> _WHAT YOU WILL DO_:
Needed from the entries below: every line that holds the word "List".

== SOURCE MATERIAL ==

-- ==== Sys2Proof/Certificates/Slice0/Obligations.lean ====
section
/-! DEFINITION. The statements for the provers, in the order of OBLIGATIONS.json. -/
open Sys2Proof Sys2Proof.Machine

/-! ## The step, the resets, the polls and the registers -/

/-- A step of a state with a command at the front of its queue is `exec` of that command on the state with the queue's
rest. That `exec` answers a next state for every command and every state, a command whose moment has not come included,
is the model's choice (log entry 26). So is what a step does on an empty queue (log entry 6): with nothing waiting,
running or due but the poll timer, it lets the time pass that the timer still has to run, and with the timer run out it
makes the poll. -/
def Obligations.StepRunsTheFrontCommand : Prop :=
  (∀ (c : Instr) (rest : List Instr) (s : State), s.pending = c :: rest → step s = exec c (s.setPending rest)) ∧
    (∀ (c : Instr) (s : State), ∃ t, exec c s = .next t) ∧
    ∀ s : State, s.Idle →
      (s.xch.pollTimer = 0 → step s = .next (poll s)) ∧
        (s.xch.pollTimer ≠ 0 →
          step s = .next { s with timeBase := s.timeBase + BitVec.ofNat 48 s.xch.pollTimer,
                                  xch := { s.xch with pollTimer := 0 } })

/-- No command changes the queue of commands that wait, POWER_ON and the resets included, and a step takes at most the
command at its front. The queue is the model's own, and that it survives a reset is the model's choice (log entry
31). -/
def Obligations.CommandsLeaveTheQueue : Prop :=
  (∀ (c : Instr) (s t : State), exec c s = .next t → t.pending = s.pending) ∧
    ∀ s t : State, StepsTo s t → t.pending = s.pending.tail

/-- POWER_ON (R183): the Exchange Controller has the state a control reset gives it, the gantry position and the time base
start from 0, and the memory's contents are those of a new power-on, which no value is known of (log entry 1). RESET
(R182): a write to CTRL with bit 0 set returns every block to its reset state; the gantry position, the time base and the
exchange memory go on, CTRL reads 0, and a poll of a timer expiry that comes together with the reset is still to be made
(log entry 43). With bit 1 set as well a poll follows, the first after the reset. The first poll after either takes its
baselines and passes nothing (R170). The reset values the chapters do not give are the model's choice (log entry 4). -/
def Obligations.ResetsStartAfresh : Prop :=
  (∀ s : State, ∃ t, exec .powerOn s = .next t ∧
    t = { State.reset with pending := s.pending, mem := { generation := s.mem.generation + 1, cells := [] } } ∧
    t.rtk.gantry = 0 ∧ t.timeBase = 0 ∧ t.xch = Exchange.reset ∧
    (∀ a, t.mem.read a = Config.undefinedByte (s.mem.generation + 1) a) ∧
    ∀ (value : BitVec 32) (written : List Host.Cell), value.getLsbD 1 = true → value.getLsbD 0 = false →
      ∃ u, exec (.prompt value written) t = .next u ∧ TookBaselines t (t.mem.storeCells written) u) ∧
  ∀ (s : State) (value : BitVec 32) (written : List Host.Cell), value.getLsbD 0 = true →
    let r : State :=
      { pending := s.pending, timeBase := s.timeBase, rtk := Tracker.reset s.rtk.gantry, laneMask := 0,
        lanes := Vector.replicate 12 Lane.reset, fas := Assembler.reset, cov := Coverage.reset, cpl := Planner.reset,
        out := Outputs.reset, tly := Tallies.reset s.rtk.gantry s.timeBase, sst := Store.reset,
        xch := { Exchange.reset with expiryDue := s.xch.expiryDue || decide (s.xch.pollTimer = 0) }
        mem := s.mem.storeCells written }
    (value.getLsbD 1 = false → exec (.reset value written) s = .next r) ∧
      (value.getLsbD 1 = true → ∃ t, exec (.reset value written) s = .next t ∧ TookBaselines r r.mem t) ∧
      r.xch.attn = 0 ∧ r.xch.attnEn = 0 ∧ r.xch.line = false ∧ r.xch.lastFault = 0 ∧ r.xch.firstPoll = true ∧
      r.xch.pollTimer = 5000 ∧
      (∀ id, (r.xch.journal id).place = none ∧ (r.xch.journal id).writeCount = 0 ∧ (r.xch.journal id).readCopy = 0 ∧
        (r.xch.journal id).withheld = 0 ∧ (r.xch.journal id).badRead = false) ∧
      readRegister s 0x04 = some 0

/-- A PROMPT makes a poll, after the bytes the computer stored and after the end of a plan step in progress (log entry 23).
The first poll after power-on or a control reset (R170) records every edit number and every read count as a baseline,
passes no section, judges no read count, and leaves every block but the Exchange Controller as it was. A later one, with
no edit number and no read count changed, changes nothing but the poll timer and the Mark Block (R169, R170). -/
def Obligations.PollsTakeWhatChanged : Prop :=
  ∀ (s : State) (value : BitVec 32) (written : List Host.Cell), value.getLsbD 1 = true → value.getLsbD 0 = false →
    let u := finishStep (receiveWrites s written)
    (u.xch.firstPoll = true → ∃ t, exec (.prompt value written) s = .next t ∧ TookBaselines u u.mem t) ∧
    (u.xch.firstPoll = false → (∀ sec : RequestSection, requestEdit u.mem sec = u.xch.edits[sec.index].seen) →
      (∀ id, requestReadCount u.mem id = (u.xch.journal id).lastRead) →
      ∃ t, exec (.prompt value written) s = .next t ∧
        t = { u with
              xch := { u.xch with pollInterval := t.xch.pollInterval, pollTimer := t.xch.pollTimer,
                                  expiryDue := expired u }
              mem := t.mem } ∧
        ∀ a, (a < Config.markBlock ∨ Config.markBlock + Config.blockSize ≤ a) → t.mem.read a = u.mem.read a) ∧
    (s.cpl.step = none → u = { s with mem := s.mem.storeCells written })

/-- A poll after the first takes the read counts, in an order that R170 leaves open (log entry 42), then passes the seven
sections in the table's order, and ends with the timer and the Mark Block. A section whose edit number has not changed
is not acted on. One whose number differs has it recorded as last seen and is passed, with its contents as the Request
Block holds them (section 11.2), to its owner, which acts within the poll; the lane, marker, tally and run sections'
numbers become the last accepted at once. No section's passing changes another's last seen number. -/
def Obligations.PollPassesChangedSections : Prop :=
  (∀ (s : State) (value : BitVec 32) (written : List Host.Cell), value.getLsbD 1 = true → value.getLsbD 0 = false →
    let u := finishStep (receiveWrites s written)
    u.xch.firstPoll = false →
      exec (.prompt value written) s = .next (rewriteMarks (restartTimer
        ([RequestSection.settings, .productSet, .lane, .marker, .tally, .amendment, .run].foldl passSection
          ([JournalId.flaw, .plate, .notice].foldl takeReadCount (setExpiry u (expired u))))))) ∧
  (∀ (s : State) (sec : RequestSection), requestEdit s.mem sec = s.xch.edits[sec.index].seen → passSection s sec = s) ∧
  ∀ (s : State) (sec : RequestSection),
    let e := requestEdit s.mem sec
    let t := passSection s sec
    let seen : State := { s with xch := { s.xch with
      edits := s.xch.edits.set sec.index { s.xch.edits[sec.index] with seen := e } } }
    let accepted : State := { s with xch := { s.xch with edits := s.xch.edits.set sec.index { seen := e, accepted := e } } }
    e ≠ s.xch.edits[sec.index].seen →
      t.xch.edits[sec.index].seen = e ∧
      (∀ other, other ≠ sec → t.xch.edits[other.index].seen = s.xch.edits[other.index].seen) ∧
      (sec = .lane ∨ sec = .marker ∨ sec = .tally ∨ sec = .run → t.xch.edits[sec.index].accepted = e) ∧
      (sec = .settings → t = passSettings seen { edit := e, offset := s.mem.readLe 0x44 4 }) ∧
      (sec = .productSet → t = passSet seen { edit := e, offset := s.mem.readLe 0x4C 4 }) ∧
      (sec = .lane →
        t = takeLaneSection accepted (BitVec.ofNat 12 (s.mem.readLe 0x54 2)) (BitVec.ofNat 12 (s.mem.readLe 0x56 2))) ∧
      (sec = .marker → t = takeHold accepted (decide (s.mem.readLe 0x5C 1 % 2 = 1))) ∧
      (sec = .tally → t = takeTallySection accepted
        { clear := BitVec.ofNat 16 (s.mem.readLe 0x84 2), freeze := decide (s.mem.readLe 0x86 1 % 2 = 1),
          shift := BitVec.ofNat 32 (s.mem.readLe 0x88 4), configs := Vector.ofFn fun n => requestConfig s.mem n.val }) ∧
      (sec = .amendment → t = takeAmendment seen (BitVec.ofNat 32 (s.mem.readLe 0x64 4))
        { edit := e, line := s.mem.readLe 0x68 1, quantity := quantityOf (s.mem.readLe 0x6A 2) }) ∧
      (sec = .run → t = passRun seen e (decide (s.mem.readLe 0x74 4 = 1)))

/-- Every poll ends with the poll interval decided and the timer restarted (R169) and the Mark Block rewritten (R178),
whether a PROMPT, a RESET written with PROMPT, or the poll timer made it. When the timer does so nothing else falls due
before it (log entry 5), and the time base has moved on by what the timer had to run. A PROMPT and a timer expiry that
come together make two polls, and a reset leaves such an expiry its poll (R169, R182): the expiry stays due, and its poll
is made at once when it is taken (log entry 43). The interval is decided with the settings the poll leaves in force (log
entry 20), and the Mark Block's fields are of one moment with its reserved bytes 0 (log entry 21). -/
def Obligations.EveryPollShowsTheState : Prop :=
  ∀ (s : State) (written : List Host.Cell), s.mem.wf = true →
    (∀ value : BitVec 32, value.getLsbD 1 = true →
      (∃ t, exec (.prompt value written) s = .next t ∧ PollEnded t ∧ t.xch.expiryDue = expired s) ∧
        ∃ t, exec (.reset value written) s = .next t ∧ PollEnded t ∧ t.xch.expiryDue = expired s) ∧
      (pollWait s ≤ nextWait s →
        ∃ t, exec (.pollTimerExpiry written) s = .next t ∧ PollEnded t ∧ t.xch.expiryDue = false ∧
          t.timeBase = s.timeBase + BitVec.ofNat 48 (pollWait s)) ∧
      (expired s = (s.xch.expiryDue || decide (s.xch.pollTimer = 0)) ∧
        (expired s = true → pollWait s = 0 ∧ pollWait s ≤ nextWait s) ∧
        (s.xch.expiryDue = false → pollWait s = s.xch.pollTimer)) ∧
      ∀ t, PollEnded t → t.mem.readLe 0x1008 1 = t.sst.run.code ∧ t.mem.readLe 0x1018 8 = t.rtk.gantry.toNat ∧
        t.mem.readLe 0x1054 4 = t.rtk.gate.heldSpeed.toNat

/-- The writes to ATTN, ATTN_EN and the two registers that ignore them, and what a read of each register returns (R179,
R180, R181, section 11.9). ATTN_EN keeps the value's low eight bits. -/
def Obligations.RegisterWrites : Prop :=
  (∀ (v : BitVec 32) (s : State),
    let attn := s.xch.attn &&& ~~~(v.setWidth 8)
    exec (.attnWrite v) s =
      .next { s with xch := { s.xch with attn := attn, line := decide (attn &&& s.xch.attnEn ≠ 0) } }) ∧
    (∀ (v : BitVec 32) (s : State),
      let en : BitVec 8 := v.setWidth 8
      exec (.attnEnWrite v) s =
        .next { s with xch := { s.xch with attnEn := en, line := decide (s.xch.attn &&& en ≠ 0) } }) ∧
    (∀ (r : ReadOnlyRegister) (v : BitVec 32) (s : State), exec (.ignoredRegisterWrite r v) s = .next s) ∧
    ∀ s : State,
      readRegister s 0x00 = some 0x57442403#32 ∧ readRegister s 0x04 = some 0 ∧
        (∃ v, readRegister s 0x08 = some v ∧ v.toNat = s.xch.attn.toNat) ∧
        (∃ v, readRegister s 0x0C = some v ∧ v.toNat = s.xch.attnEn.toNat) ∧
        ∃ v, readRegister s 0x10 = some v ∧ v.toNat % 4 = s.sst.run.code ∧
          v.getLsbD 2 = s.sst.waitingSet.isSome ∧ v.toNat / 256 = s.xch.lastFault.toNat

/-- R180. In every state a run from reset reaches, and after every step of a state in which it does, the attention line is
asserted exactly while some cause is both latched and enabled. ATTN_EN changes by a write to it and by the resets
alone, and while it is 0 the line is released. -/
def Obligations.AttentionLineFollows : Prop :=
  Invariant LineFollows ∧
    (∀ (c : Instr) (s t : State), LineFollows s → exec c s = .next t →
      LineFollows t ∧
        (t.xch.attnEn = s.xch.attnEn ∨ (∃ v, c = .attnEnWrite v) ∨
          (c = .powerOn ∨ ∃ v w, v.getLsbD 0 = true ∧ (c = .reset v w ∨ c = .prompt v w)) ∧ t.xch.attnEn = 0 ∧
            t.xch.line = false)) ∧
    (∀ (v : BitVec 32) (s t : State), exec (.attnEnWrite v) s = .next t →
      t.xch.attn = s.xch.attn ∧ t.xch.attnEn = v.setWidth 8 ∧ LineFollows t) ∧
    (∀ (v : BitVec 32) (s t : State), exec (.attnWrite v) s = .next t → LineFollows t) ∧
    (∀ s : State, LineFollows s →
      (s.xch.line = true ↔ ∃ c : AttnCause, s.xch.attn &&& c.bit ≠ 0 ∧ s.xch.attnEn &&& c.bit ≠ 0) ∧
        (s.xch.attnEn = 0 → s.xch.line = false)) ∧
    (∀ s : State, readRegister s 0x0C = some (s.xch.attnEn.setWidth 32)) ∧ LineFollows State.reset

/-- The lane section is taken (R20, R42): the mask first, then the tune requests, within each in increasing lane number
(log entry 39). A lane that the mask and the settings do not enable is OFF, with its gain code and packet counts kept; one
they enable leaves OFF for WAIT_SIGNAL and is otherwise not changed by the mask. A request in OFF is ignored; in
WAIT_SIGNAL, SETTLING and LOST it sets tune pending; in LIVE, DEGRADED, TUNING and FAULT a tune begins at the floor and
the lane's expected line. A lane that leaves the inspecting states keeps no open blob. The rest of the part is left as
every inspection leaves it. -/
def Obligations.LaneSectionIsTaken : Prop :=
  ∀ (s : State) (l : LineSettings) (mask tune : BitVec 12), s.sst.settings = some l →
    let t := takeLaneSection s mask tune
    t.laneMask = mask ∧ InspectionFrame { s with laneMask := mask } t ∧
    ∀ i : LaneId,
      let old := s.lane i
      let on : Prop := l.lanes[i].fitted = true ∧ mask.getLsbD i = true
      let asked : Prop := tune.getLsbD i = true
      (¬ on → t.lane i = if old.state = .off then old else old.disabled) ∧
      (on → ¬ asked → t.lane i = if old.state = .off then { old with state := .waitSignal } else old) ∧
      (on → asked →
        (old.state = .off → t.lane i = { old with state := .waitSignal, tunePending := true }) ∧
        (old.state = .waitSignal ∨ old.state = .settling ∨ old.state = .lost →
          t.lane i = { old with tunePending := true }) ∧
        (old.state = .tuning ∨ old.state = .fault →
          t.lane i = { old with state := .tuning, tune := some (Tune.fresh l (old.expected.getD 0)), tunePending := false }) ∧
        (old.state = .live ∨ old.state = .degraded →
          t.lane i = { old with state := .tuning, assembly := LineInAssembly.empty, badRun := none, window := none,
                                background := none, tune := some (Tune.fresh l (old.expected.getD 0)),
                                tunePending := false })) ∧
      (old.state.inspecting = true → ¬ on ∨ asked → openBlobs t i = [])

===

> _WRITTEN SOLUTION_:
  (∀ (c : Instr) (rest : List Instr) (s : State), s.pending = c :: rest → step s = exec c (s.setPending rest)) ∧
    ∀ (value : BitVec 32) (written : List Host.Cell), value.getLsbD 1 = true → value.getLsbD 0 = false →
  ∀ (s : State) (value : BitVec 32) (written : List Host.Cell), value.getLsbD 0 = true →
  ∀ (s : State) (value : BitVec 32) (written : List Host.Cell), value.getLsbD 1 = true → value.getLsbD 0 = false →
  (∀ (s : State) (value : BitVec 32) (written : List Host.Cell), value.getLsbD 1 = true → value.getLsbD 0 = false →
  ∀ (s : State) (written : List Host.Cell), s.mem.wf = true →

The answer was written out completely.